— Work to complete —
A single stretch of the material below is to be transcribed exactly, starting at the line with "((List.range 17).all fun" and ending after the line with "let t := d.fld Fld.FT_EPOCH_START_TICK".

= = = = =

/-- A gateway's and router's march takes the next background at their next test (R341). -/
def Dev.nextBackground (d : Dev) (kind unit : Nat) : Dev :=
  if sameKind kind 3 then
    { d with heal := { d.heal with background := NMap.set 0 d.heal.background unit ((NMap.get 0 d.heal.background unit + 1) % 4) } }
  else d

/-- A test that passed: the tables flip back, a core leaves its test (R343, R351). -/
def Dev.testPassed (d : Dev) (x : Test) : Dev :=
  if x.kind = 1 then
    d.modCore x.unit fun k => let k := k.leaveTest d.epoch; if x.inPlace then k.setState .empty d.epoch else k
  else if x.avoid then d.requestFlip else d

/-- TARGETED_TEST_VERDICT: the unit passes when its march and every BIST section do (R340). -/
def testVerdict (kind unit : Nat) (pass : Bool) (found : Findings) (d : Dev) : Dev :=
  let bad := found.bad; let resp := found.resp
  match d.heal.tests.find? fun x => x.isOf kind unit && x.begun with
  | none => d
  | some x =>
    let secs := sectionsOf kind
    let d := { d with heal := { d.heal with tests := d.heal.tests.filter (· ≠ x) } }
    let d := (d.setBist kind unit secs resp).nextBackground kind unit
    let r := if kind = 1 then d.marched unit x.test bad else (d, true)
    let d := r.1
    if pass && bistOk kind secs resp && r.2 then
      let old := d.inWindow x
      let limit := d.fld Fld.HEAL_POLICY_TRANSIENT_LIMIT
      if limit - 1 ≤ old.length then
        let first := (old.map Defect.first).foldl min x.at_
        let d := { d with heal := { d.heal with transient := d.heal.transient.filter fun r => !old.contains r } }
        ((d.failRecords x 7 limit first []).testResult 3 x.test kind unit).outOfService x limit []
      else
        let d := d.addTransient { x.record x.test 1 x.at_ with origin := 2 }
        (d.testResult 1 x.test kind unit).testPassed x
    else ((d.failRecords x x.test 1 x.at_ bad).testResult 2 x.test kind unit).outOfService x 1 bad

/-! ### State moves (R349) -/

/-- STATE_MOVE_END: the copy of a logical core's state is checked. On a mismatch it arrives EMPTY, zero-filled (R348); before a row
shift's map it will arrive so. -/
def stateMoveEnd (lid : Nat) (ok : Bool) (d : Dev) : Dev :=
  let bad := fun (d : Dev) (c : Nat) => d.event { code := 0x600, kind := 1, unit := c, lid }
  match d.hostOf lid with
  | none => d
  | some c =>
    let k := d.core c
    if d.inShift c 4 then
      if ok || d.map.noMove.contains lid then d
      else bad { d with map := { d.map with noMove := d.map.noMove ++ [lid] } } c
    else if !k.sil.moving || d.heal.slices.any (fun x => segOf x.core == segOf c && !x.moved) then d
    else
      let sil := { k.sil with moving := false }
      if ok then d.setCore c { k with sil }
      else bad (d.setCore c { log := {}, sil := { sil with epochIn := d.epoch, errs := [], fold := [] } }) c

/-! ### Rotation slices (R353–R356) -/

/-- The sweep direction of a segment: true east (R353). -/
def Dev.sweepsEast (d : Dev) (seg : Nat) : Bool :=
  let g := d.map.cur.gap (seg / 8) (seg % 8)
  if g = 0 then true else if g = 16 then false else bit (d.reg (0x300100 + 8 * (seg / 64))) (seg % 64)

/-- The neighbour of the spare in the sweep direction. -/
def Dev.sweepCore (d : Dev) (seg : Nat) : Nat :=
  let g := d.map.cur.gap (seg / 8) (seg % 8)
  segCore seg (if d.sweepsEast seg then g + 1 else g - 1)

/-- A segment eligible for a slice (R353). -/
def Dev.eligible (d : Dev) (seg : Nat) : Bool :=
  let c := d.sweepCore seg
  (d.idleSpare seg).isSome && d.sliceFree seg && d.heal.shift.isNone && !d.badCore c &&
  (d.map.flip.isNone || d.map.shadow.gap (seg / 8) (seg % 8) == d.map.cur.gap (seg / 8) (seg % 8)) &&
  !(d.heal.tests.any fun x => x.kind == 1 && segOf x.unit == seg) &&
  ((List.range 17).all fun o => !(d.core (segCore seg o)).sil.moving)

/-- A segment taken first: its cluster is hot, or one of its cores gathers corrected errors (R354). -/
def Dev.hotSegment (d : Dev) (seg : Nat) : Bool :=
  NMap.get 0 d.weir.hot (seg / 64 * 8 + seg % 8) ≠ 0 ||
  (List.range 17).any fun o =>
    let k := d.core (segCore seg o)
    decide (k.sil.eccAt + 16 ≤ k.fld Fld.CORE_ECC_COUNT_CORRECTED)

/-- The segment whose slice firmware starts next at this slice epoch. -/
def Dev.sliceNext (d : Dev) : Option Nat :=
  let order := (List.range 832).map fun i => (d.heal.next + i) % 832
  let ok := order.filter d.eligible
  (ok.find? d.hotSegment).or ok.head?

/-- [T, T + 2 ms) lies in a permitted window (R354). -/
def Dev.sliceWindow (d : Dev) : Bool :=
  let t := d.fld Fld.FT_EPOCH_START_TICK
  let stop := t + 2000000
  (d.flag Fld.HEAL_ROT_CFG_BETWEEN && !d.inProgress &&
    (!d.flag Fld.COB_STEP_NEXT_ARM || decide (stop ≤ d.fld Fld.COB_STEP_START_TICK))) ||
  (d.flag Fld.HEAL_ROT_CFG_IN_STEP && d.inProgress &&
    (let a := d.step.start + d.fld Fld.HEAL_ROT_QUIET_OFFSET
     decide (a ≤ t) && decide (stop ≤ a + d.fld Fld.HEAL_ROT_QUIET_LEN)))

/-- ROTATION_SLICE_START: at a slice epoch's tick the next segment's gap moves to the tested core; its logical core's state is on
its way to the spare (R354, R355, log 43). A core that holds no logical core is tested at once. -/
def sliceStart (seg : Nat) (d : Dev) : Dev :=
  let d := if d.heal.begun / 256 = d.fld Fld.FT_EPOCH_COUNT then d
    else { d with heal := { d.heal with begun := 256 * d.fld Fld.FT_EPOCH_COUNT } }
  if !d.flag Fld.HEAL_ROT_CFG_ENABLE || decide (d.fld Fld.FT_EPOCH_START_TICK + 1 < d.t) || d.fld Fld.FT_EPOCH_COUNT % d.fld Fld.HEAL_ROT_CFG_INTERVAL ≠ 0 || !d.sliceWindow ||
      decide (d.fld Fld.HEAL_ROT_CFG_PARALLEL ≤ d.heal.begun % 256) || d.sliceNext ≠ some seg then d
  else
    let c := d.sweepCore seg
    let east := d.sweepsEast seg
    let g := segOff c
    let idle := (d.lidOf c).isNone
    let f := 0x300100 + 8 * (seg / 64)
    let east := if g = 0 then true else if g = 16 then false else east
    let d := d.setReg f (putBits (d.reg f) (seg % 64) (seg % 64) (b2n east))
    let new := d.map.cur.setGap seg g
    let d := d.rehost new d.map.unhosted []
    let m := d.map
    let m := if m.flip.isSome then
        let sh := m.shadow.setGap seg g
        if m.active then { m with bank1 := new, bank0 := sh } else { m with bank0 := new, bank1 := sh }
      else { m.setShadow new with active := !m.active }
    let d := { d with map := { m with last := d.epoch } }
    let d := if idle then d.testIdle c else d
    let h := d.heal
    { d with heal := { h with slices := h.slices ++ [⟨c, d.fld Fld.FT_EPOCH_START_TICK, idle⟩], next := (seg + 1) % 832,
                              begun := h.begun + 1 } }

= = = = =

— Answer area —
  ((List.range 17).all fun o => !(d.core (segCore seg o)).sil.moving)

/-- A segment taken first: its cluster is hot, or one of its cores gathers corrected errors (R354). -/
def Dev.hotSegment (d : Dev) (seg : Nat) : Bool :=
  NMap.get 0 d.weir.hot (seg / 64 * 8 + seg % 8) ≠ 0 ||
  (List.range 17).any fun o =>
    let k := d.core (segCore seg o)
    decide (k.sil.eccAt + 16 ≤ k.fld Fld.CORE_ECC_COUNT_CORRECTED)

/-- The segment whose slice firmware starts next at this slice epoch. -/
def Dev.sliceNext (d : Dev) : Option Nat :=
  let order := (List.range 832).map fun i => (d.heal.next + i) % 832
  let ok := order.filter d.eligible
  (ok.find? d.hotSegment).or ok.head?

/-- [T, T + 2 ms) lies in a permitted window (R354). -/
def Dev.sliceWindow (d : Dev) : Bool :=
  let t := d.fld Fld.FT_EPOCH_START_TICK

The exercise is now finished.